This is a workflow for using clusterProfiler software to perform GO and KEGG enrichment analysis for gene lists from rice. The gene annotations are the key to these analyses. For GO annotaion, two types of sources are used here: 1. self-curated annotations derived from public rice databases, i.e. RAP-DB and OryzaBase, and 2. GO annotatons from a bioconductor package, AnnotationHub. For KEGG annotation, the gene annotation is directly retrieved from the KEGG database when using the clusterProfiler enrichment function.
RNA-seq data analysis has been streamlined, and functional enrichment analysis is a critical step to provide biological insights on the results. Enrichment analysis, or over-representative analysis, is to examine whether a gene ontology or a biological pathway is enriched in the target gene list more than is expected by chance. Many tools were developed to contain both annotation files and enrichment test functions to streamline this process. However, some plant species may still lack of gene annotation information, which could be an obstacle for the functional enrichment analysis. For instance, only 20 GO annotation databases were available under OrgDb from Bioconductor, where only one is the plant species, Arabidopsis. In this protocol, I focus on performing functional enrichment analysis on genes of rice, a model organism for the grass family, using one of the most commonly used enrichment analysis R software clusterProfiler (Yu et al., 2012). I provide a step-by-step instruction using annotation information obtained from two different ways. The scripts are mainly the R scripts, with some Bash command lines for curating a GO annotation file.
-
Running environment:
- Part of the the workflow is Bash script that is run on the Linux system (Ubuntu 18.04.5 LTS). The rest are R scripts which are run in RStudio (1.4.1717) on the macOS system.
-
Required R software and versions:
Install required R packages through Biocondutor. Skip the packages that have already been installed.
if (!require("BiocManager", quietly = TRUE))
install.packages("BiocManager")
packages <- c("clusterProfiler", "GO.db", "AnnotationHub", "dplyr", "data.table", "ggplot2")
BiocManager::install(setdiff(packages, rownames(installed.packages())))
- Target gene list (genes.txt), background gene list (bkgd.txt, optional but recommended). The gene IDs are the RAP IDs in this protocol, e.g. Os01g0102500, Os01g0106300. See the /input folder.
- The gene annotation file obtained from The Rice Annotation Project Database (RAP-DB), including both the GO annotation information and RAP gene ID to RAP transcript ID conversion information. This file is a large data table, where each row is an individual transcript ID, and each column is a gene annotation information, and "GO" is the column which contains the GO annotations which are extracted into the self-curated annotation files.

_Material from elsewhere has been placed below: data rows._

-- ==== Sys2Proof/Laws/Decode.lean ====
section
/-! SUPPORT. Splitting and joining the fields of a command word, as numbers and as inverses. -/

namespace Sys2Proof

theorem toNat_append_add {m n : Nat} (x : BitVec m) (y : BitVec n) :
    (x ++ y).toNat = x.toNat * 2 ^ n + y.toNat := by
  rw [BitVec.toNat_append, ← Nat.shiftLeft_add_eq_or_of_lt y.isLt, Nat.shiftLeft_eq]

/-- The number a command word is (R70). -/
theorem joinFields_toNat (f : Fields) :
    (joinFields f).toNat = f.rsv1.toNat * 131072 + f.t.toNat * 256 + f.rsv0.toNat * 16 + f.opc.toNat := by
  have h : (joinFields f).toNat = ((f.rsv1 ++ f.t ++ f.rsv0 ++ f.opc : BitVec (15 + 9 + 4 + 4))).toNat := rfl
  rw [h, toNat_append_add, toNat_append_add, toNat_append_add]
  omega

theorem splitWord_toNat (w : Word) :
    (splitWord w).rsv1.toNat = w.toNat / 131072 % 32768 ∧ (splitWord w).t.toNat = w.toNat / 256 % 512 ∧
    (splitWord w).rsv0.toNat = w.toNat / 16 % 16 ∧ (splitWord w).opc.toNat = w.toNat % 16 := by
  simp [splitWord, BitVec.extractLsb'_toNat, Nat.shiftRight_eq_div_pow]

theorem splitWord_joinFields (f : Fields) : splitWord (joinFields f) = f := by
  obtain ⟨a, t, b, o⟩ := f
  have hs := splitWord_toNat (joinFields ⟨a, t, b, o⟩)
  rw [joinFields_toNat] at hs
  have := a.isLt; have := t.isLt; have := b.isLt; have := o.isLt
  obtain ⟨h1, h2, h3, h4⟩ := hs
  have e : splitWord (joinFields ⟨a, t, b, o⟩) =
      ⟨(splitWord (joinFields ⟨a, t, b, o⟩)).rsv1, (splitWord (joinFields ⟨a, t, b, o⟩)).t,
        (splitWord (joinFields ⟨a, t, b, o⟩)).rsv0, (splitWord (joinFields ⟨a, t, b, o⟩)).opc⟩ := rfl
  rw [e, Fields.mk.injEq]
  refine ⟨?_, ?_, ?_, ?_⟩ <;> apply BitVec.eq_of_toNat_eq <;> simp only at * <;> omega

theorem joinFields_splitWord (w : Word) : joinFields (splitWord w) = w := by
  apply BitVec.eq_of_toNat_eq
  rw [joinFields_toNat]
  obtain ⟨h1, h2, h3, h4⟩ := splitWord_toNat w
  have := w.isLt
  rw [h1, h2, h3, h4]; omega

theorem encode_opcode (i : Instr) : (splitWord (encode i)).opc = i.opcode := by
  rw [encode, splitWord_joinFields]; rfl

theorem encode_threshold (i : Instr) : (splitWord (encode i)).t = i.threshold := by
  rw [encode, splitWord_joinFields]; rfl

end Sys2Proof
end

Link.
- The gene annotation file from the OryzaBase website. This file is also a large data table, where each row is for a "Trait Gene ID", with annotations of "RAP ID" and "Gene Ontology", which are used for generating self-curated annotation files. Link.
- RAP ID to Entrez ID conversion table from the He Lab at Fujian Agriculture and Forestry University, China. Link.
- 1.1 Prepare rice gene GO annotation files curated from public annotation databases.
Run the command in Linux.
sh workflow/1_curate_rice_GO_annotation.sh
After this step, work on a local computer and run the following scripts in R.
Also, create two new folders: data and output. /data: to save intermediate result files. /output: to save the final files. Save the files from Step 1.1 into the /data folder.
- 1.2 Prepare the GO ID to GO name mapping files.
source("workflow/2_prep_GO_annotation_files.R")
Here are the resulting GO annotation files, TERM2NAME (optional but highly recommended), and TERM2GENE (required).
- 1.3 Run universal enrichment function, enricher.
source("workflow/3_run_enricher.R")
source("workflow/4_run_enrichGO.R")
source("workflow/5_run_enrichKEGG.R")
With the input gene lists, twenty-nine GO terms were enriched in the GO enrichment analysis using the self-curated annotation files, while none when using annoations from the AnnotationHub package. And eleven KEGG terms were enriched in the KEGG enrichment analysis using the annotation from the KEGG database. The result tables of the enriched GO/KEGG terms are in the /output folder, and the screenshots of the tables are shown below. The top 10 most statisitcally significant enriched GO and KEGG terms are visualized by dot plots, which are saved in the /figures folder and are shown below.
This code is free and open source, licensed under GPLv3.